Interiors is an online film and architecture journal published by Mehruss Jon Ahi and Armen Karaoghlanian. Interiors runs an exclusive column for ArchDaily that analyzes and diagrams films in terms of space. Their Official Store will carry exclusive prints from these posts.
Spike Jonze’s fourth feature film, and his fourth feature film collaboration with production designer K.K. Barrett, creates a future world that is both intimate and immersive.

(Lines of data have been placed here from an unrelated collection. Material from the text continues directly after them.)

-- ==== Sys2Proof/Laws/Engines.lean ====
section
/-! SUPPORT. What finding the lines that a command will own may change (R135). -/

namespace Sys2Proof.Machine

/-- A computation each of whose steps changes at most what a translation may, changes no more. -/
theorem mapM_frame {α β : Type} {f : α → Act β} (hf : ∀ x s r t, f x s = .ok (r, t) → t.sameButWalk s) :
    ∀ (xs : List α) {s t : State} {r : List β}, xs.mapM f s = .ok (r, t) → t.sameButWalk s := by
  intro xs
  induction xs with
  | nil => intro s t r h; rw [List.mapM_nil] at h; cases h; exact State.sameButWalk_refl _
  | cons x xs ih =>
    intro s t r h
    rw [List.mapM_cons] at h
    obtain ⟨y, u, h1, h2⟩ := Act.bind_ok_inv h
    obtain ⟨ys, v, h3, h4⟩ := Act.bind_ok_inv h2
    cases h4
    exact State.sameButWalk_trans (ih h3) (hf x s y u h1)

/-- An access that faults changes nothing, and another what it changes. -/
theorem catchFault_frame {α : Type} {m : Act α} (hm : ∀ s r t, m s = .ok (r, t) → t.sameButWalk s) {s t : State}
    {r : Except Poison α} (h : catchFault m s = .ok (r, t)) : t.sameButWalk s := by
  unfold catchFault at h
  cases e : m s with
  | ok p => rw [e] at h; cases h; exact hm _ _ _ e
  | error x =>
    rw [e] at h
    cases x <;> first | (cases h; exact State.sameButWalk_refl _) | cases h

theorem lineMap_frame {p : Word} {n : Nat} {s t : State} {r : List (Nat × Nat)} (h : lineMap p n s = .ok (r, t)) :
    t.sameButWalk s := by
  obtain ⟨xs, u, h1, h2⟩ := Act.bind_ok_inv h
  cases h2
  refine mapM_frame (fun x s r t h => ?_) _ h1
  obtain ⟨y, u, h3, h4⟩ := Act.bind_ok_inv h
  have hf := catchFault_frame (fun _ _ _ h => resolve_frame h) h3
  rcases y with _ | ⟨_ | _ | _⟩ <;> (cases h4; exact hf)

theorem linesAt_frame {p : Word} {n : Nat} {s t : State} {r : List Nat} (h : linesAt p n s = .ok (r, t)) : t.sameButWalk s := by
  obtain ⟨xs, u, h1, h2⟩ := Act.bind_ok_inv h
  cases h2
  exact lineMap_frame h1

theorem linesOf_frame {rs : List (Word × Nat)} {s t : State} {r : List Nat} (h : linesOf rs s = .ok (r, t)) : t.sameButWalk s := by
  obtain ⟨xs, u, h1, h2⟩ := Act.bind_ok_inv h
  cases h2
  exact mapM_frame (fun x s r t h => linesAt_frame h) _ h1

/-- Finding the lines that a command will own changes at most what a translation may. -/
theorem issueLines_frame {buf : Option Nat} {dest : Word} {rows : Word → List (Word × Nat)} {s t : State} {r : List Nat}
    (h : issueLines buf dest rows s = .ok (r, t)) : t.sameButWalk s := by
  unfold issueLines at h
  rw [Act.get_bind] at h
  cases buf with
  | none => exact linesOf_frame h
  | some k =>
    dsimp only at h
    cases e : s.slotAhead (clusterOf s.curCore) k with
    | none => rw [e] at h; cases h; exact State.sameButWalk_refl _
    | some q => rw [e] at h; exact linesOf_frame h

end Sys2Proof.Machine
end

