/-- A load and a store of this device, of another, of a peer core's scratchpad, one not aligned, and what comes back. -/
theorem test_meets_MemoryAccesses :
    let s := stateOf [(1, 0x20000040), (2, 0x20010000000000), (3, 0x20000041), (4, 0x10000010000040)]
    let f : State := { s with fab := { s.fab with dim := 1 } }
    s.canRun (memSrcs (at1 1)) [4] = true ∧ s.canRun (memSrcs (at1 1) ++ [4]) [] = true ∧ (s.addrOf (at1 1)).toNat % 8 = 0 ∧
    s.reaches (s.addrOf (at1 1)) .read 0x20000040 8 ∧ s.reaches (s.addrOf (at1 1)) .write 0x20000040 8 ∧
    (s.outOf s.curCore s.curCtx = [] ∧ s.ordOf s.curCore s.curCtx = none ∧ s.me.blk = none ∧ s.peerLoc 0x20000040 = false) ∧
    (s.addrOf (at1 3)).toNat % 8 ≠ 0 ∧
    (∃ loc leaf u, resolve (s.addrOf (at1 4)) .read s = .ok (.mem loc leaf, u) ∧ bit leaf 4 = false ∧ s.peerLoc loc = true) ∧
    (f.canRun (memSrcs (at1 2)) [4] = true ∧ (f.addrOf (at1 2)).toNat % 8 = 0 ∧
      (∃ u, resolve (f.addrOf (at1 2)) .read f = .ok (.far 1, u)) ∧ (f.coreAt f.curCore).slots < 64) ∧
    (s.ctxAt 0 0).serial = 7 ∧ ((s.ctxAt 0 0).phase = .running ∧ (s.ctxAt 0 0).heldTrap = none ∧ (s.ctxAt 0 0).sleep = none) :=
  ⟨by decide, by decide, by decide, ⟨⟨_, _, rfl, by decide⟩, by unfold State.undisturbed State.noneLive; decide, rfl⟩,
    ⟨⟨_, _, rfl, by decide⟩, by unfold State.undisturbed State.noneLive; decide, rfl⟩, by decide, by decide, ⟨_, _, _, rfl, by decide, by decide⟩,
    ⟨by decide, by decide, ⟨_, rfl⟩, by decide⟩, rfl, rfl, rfl, rfl⟩

theorem test_meets_TrapsAndPoison :
    let s := stateOf [(1, 5)]
    let v := s.modMe (fun c => { c with trap := { c.trap with tvec := 0x100000 } })
    let p := s.modMe (fun c => { c with poison := [(2, ⟨7, 0x40, 0⟩)] })
    ((s.modMe (fun c => { c with pend := 1 })).ctxAt 0 0).pend ≠ 0 ∧
    (v.specAt 0 0 = false ∧ (v.ctxAt 0 0).pend = 0 ∧ (v.ctxAt 0 0).trap.tvec ≠ 0 ∧ bit (v.ctxAt 0 0).trap.ecause 12 = false) ∧
    (s.specAt 0 0 = false ∧ (s.ctxAt 0 0).pend = 0 ∧ (s.ctxAt 0 0).trap.tvec = 0) ∧
    (p.me.streams = [] ∧ p.me.pend = 0 ∧ p.me.poison = [(2, ⟨7, 0x40, 0⟩)] ∧ p.me.seen.getLsbD 2 = false) := by decide

theorem test_meets_CacheAndPins :
    let s := stateOf [(1, 0x20000040)]
    let p : State := { s with pins := [{ line := 0x800001, part := 0, core := 0, vline := 0x800001 }] }
    s.canRun (memSrcs (at1 1)) [4] = true ∧ s.spec = false ∧
    (∃ r u, resolveAt s.curCore s.curPart (s.sregAt s.curCore s.curCtx) (s.addrOf (at1 1)) .read s = .ok (r, u) ∧
      (kindOf r == 1) = true) ∧
    (∃ leaf u, resolve (s.addrOf (at1 1)) .read s = .ok (.mem 0x20000040 leaf, u)) ∧
    (s.reaches (s.addrOf (at1 1)) .read 0x20000040 1 ∧ s.reaches (s.addrOf (at1 1)) .write 0x20000040 1 ∧
      s.undisturbed 0x20000040 64) ∧
    (s.holds = [] ∧ s.unitHolds 0x20000040 = false ∧ s.pins = [] ∧ 0 < (s.part.get s.curPart).pinq ∧ s.pinsInSet 0x800001 < 14) ∧
    p.pins.any (fun x => x.part == p.curPart && x.line == 0x800001) = true :=
  ⟨by decide, rfl, result_of _ (by decide), ⟨_, _, rfl⟩,
    ⟨⟨⟨_, _, rfl, by decide⟩, by unfold State.undisturbed State.noneLive; decide, rfl⟩,
      ⟨⟨_, _, rfl, by decide⟩, by unfold State.undisturbed State.noneLive; decide, rfl⟩, by unfold State.undisturbed State.noneLive; decide⟩,
    by decide, by decide⟩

Her (2013), which was filmed in Los Angeles and Shanghai, uses the architecture of both cities to construct a world of its own. Jonze and Barrett, however, chose not to approach the film from a design or architectural perspective; rather, they were interested in reflecting the emotional qualities of their protagonist Theodore Twombly (Joaquin Phoenix) through the production design. Barrett points out that although the future feels distant and foreign for us, “The future is also someone’s present, our character’s present.” Thus, science fiction elements are grounded in reality, and the future world of Her was designed with those ideas in mind.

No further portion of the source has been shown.